(Dataset entries)

....................

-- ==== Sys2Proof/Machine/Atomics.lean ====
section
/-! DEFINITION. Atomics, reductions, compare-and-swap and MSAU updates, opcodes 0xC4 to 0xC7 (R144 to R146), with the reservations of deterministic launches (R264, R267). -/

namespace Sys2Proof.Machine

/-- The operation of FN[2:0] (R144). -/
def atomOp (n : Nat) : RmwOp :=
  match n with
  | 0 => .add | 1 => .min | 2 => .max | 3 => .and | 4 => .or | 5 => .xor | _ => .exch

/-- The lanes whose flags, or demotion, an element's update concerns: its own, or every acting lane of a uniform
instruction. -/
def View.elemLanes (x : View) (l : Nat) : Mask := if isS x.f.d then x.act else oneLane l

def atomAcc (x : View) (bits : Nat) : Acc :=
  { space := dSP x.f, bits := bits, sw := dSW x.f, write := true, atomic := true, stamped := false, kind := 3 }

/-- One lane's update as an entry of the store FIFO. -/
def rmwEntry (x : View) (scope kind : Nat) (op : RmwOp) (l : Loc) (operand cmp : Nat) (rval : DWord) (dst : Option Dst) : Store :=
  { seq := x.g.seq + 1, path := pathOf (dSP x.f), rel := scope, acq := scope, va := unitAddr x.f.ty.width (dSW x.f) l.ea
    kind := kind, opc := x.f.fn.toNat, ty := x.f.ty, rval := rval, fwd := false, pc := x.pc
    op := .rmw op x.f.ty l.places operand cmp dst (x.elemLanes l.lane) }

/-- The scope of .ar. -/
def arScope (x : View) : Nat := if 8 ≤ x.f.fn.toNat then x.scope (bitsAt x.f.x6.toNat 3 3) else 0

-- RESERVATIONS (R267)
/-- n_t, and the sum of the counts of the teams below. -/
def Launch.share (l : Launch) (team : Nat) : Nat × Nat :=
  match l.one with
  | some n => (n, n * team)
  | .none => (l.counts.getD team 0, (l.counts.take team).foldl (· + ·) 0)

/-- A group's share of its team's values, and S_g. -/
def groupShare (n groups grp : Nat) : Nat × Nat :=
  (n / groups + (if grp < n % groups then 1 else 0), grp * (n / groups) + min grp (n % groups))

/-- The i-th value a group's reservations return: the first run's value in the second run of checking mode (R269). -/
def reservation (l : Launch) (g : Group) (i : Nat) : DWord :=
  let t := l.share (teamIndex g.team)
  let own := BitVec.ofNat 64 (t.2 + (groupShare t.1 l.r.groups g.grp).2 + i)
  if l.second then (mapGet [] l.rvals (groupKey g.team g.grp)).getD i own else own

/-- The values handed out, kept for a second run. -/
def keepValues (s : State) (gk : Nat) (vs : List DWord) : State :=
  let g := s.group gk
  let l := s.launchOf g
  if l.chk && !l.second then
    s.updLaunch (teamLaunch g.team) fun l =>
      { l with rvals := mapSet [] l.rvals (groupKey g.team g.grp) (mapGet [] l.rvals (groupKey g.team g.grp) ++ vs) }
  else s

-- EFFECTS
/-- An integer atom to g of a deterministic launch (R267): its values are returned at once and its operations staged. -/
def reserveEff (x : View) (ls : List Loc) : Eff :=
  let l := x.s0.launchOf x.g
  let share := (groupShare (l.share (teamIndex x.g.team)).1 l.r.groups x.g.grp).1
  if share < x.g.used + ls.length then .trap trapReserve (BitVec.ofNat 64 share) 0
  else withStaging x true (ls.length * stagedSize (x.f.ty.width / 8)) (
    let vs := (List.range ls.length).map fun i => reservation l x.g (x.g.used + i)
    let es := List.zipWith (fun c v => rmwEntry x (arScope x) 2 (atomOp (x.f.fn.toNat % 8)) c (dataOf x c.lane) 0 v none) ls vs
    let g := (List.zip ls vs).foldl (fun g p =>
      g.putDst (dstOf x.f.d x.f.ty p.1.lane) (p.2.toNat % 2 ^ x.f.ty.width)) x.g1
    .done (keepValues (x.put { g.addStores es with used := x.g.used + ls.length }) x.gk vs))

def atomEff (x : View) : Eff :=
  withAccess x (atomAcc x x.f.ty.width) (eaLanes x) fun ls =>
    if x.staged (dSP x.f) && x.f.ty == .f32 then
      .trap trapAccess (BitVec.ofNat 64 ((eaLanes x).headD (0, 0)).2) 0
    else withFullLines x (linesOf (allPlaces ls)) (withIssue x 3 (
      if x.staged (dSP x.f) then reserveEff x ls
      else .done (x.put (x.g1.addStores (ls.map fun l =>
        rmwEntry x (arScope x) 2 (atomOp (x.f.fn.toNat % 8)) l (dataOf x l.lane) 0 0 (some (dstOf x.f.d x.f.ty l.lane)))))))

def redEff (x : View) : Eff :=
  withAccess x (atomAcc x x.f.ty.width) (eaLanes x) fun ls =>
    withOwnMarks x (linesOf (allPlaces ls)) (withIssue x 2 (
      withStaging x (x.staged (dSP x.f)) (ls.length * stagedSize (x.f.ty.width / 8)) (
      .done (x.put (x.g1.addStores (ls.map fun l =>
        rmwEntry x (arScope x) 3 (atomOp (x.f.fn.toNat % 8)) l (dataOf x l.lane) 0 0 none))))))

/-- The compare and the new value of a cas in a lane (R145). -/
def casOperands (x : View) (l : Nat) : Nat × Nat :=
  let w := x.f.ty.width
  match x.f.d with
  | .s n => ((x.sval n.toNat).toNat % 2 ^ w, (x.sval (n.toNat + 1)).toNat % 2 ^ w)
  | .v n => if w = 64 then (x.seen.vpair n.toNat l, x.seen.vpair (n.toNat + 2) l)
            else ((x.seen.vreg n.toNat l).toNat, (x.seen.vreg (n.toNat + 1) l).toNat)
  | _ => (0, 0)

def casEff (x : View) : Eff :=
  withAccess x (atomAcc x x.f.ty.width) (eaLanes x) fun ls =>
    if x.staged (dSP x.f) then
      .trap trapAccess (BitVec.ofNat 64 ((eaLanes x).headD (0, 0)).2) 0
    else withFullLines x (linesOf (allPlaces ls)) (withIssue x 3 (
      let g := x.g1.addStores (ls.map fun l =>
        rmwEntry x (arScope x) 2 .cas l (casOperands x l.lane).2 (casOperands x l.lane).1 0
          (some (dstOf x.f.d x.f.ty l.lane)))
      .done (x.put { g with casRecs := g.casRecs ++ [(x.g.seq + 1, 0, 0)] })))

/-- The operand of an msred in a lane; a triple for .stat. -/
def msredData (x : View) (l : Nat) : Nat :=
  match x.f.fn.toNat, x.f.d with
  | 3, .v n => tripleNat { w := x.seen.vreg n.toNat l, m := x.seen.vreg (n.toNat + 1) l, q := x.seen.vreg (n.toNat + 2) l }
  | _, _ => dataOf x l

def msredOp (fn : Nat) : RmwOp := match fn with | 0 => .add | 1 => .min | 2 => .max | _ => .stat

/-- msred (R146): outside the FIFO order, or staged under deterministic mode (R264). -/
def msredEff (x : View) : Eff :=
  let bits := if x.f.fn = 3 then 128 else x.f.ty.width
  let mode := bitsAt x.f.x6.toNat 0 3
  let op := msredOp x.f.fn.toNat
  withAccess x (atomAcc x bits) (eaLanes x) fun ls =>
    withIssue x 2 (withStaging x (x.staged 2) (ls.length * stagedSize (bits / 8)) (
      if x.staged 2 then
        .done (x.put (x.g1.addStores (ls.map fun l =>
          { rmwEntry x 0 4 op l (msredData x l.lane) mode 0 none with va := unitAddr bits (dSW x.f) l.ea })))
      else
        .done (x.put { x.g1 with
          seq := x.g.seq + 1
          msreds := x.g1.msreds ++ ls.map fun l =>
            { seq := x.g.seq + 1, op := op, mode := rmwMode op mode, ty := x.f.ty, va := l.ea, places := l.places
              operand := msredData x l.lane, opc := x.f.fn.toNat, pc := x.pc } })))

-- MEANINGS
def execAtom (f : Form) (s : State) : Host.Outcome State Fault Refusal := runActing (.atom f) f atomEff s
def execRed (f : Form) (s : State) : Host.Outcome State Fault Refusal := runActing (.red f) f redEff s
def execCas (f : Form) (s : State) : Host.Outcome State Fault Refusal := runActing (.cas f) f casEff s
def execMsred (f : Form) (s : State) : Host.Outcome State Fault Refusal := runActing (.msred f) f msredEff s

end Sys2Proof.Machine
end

....................

- _What is needed_
Search the data above for the word "used" and show every line that has it.

- _Finished exercise_
  if share < x.g.used + ls.length then .trap trapReserve (BitVec.ofNat 64 share) 0
    let vs := (List.range ls.length).map fun i => reservation l x.g (x.g.used + i)
    .done (keepValues (x.put { g.addStores es with used := x.g.used + ls.length }) x.gk vs))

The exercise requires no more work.